:: Problem description ::
Where "Core" appears in a line of the entries below, that line should be copied.
= = = =
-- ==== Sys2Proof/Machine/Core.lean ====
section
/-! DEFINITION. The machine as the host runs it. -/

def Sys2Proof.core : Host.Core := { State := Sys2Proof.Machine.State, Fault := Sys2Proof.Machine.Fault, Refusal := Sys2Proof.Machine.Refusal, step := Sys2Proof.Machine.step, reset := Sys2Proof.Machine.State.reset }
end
= = = =
:: Answer box ::
-- ==== Sys2Proof/Machine/Core.lean ====
def Sys2Proof.core : Host.Core := { State := Sys2Proof.Machine.State, Fault := Sys2Proof.Machine.Fault, Refusal := Sys2Proof.Machine.Refusal, step := Sys2Proof.Machine.step, reset := Sys2Proof.Machine.State.reset }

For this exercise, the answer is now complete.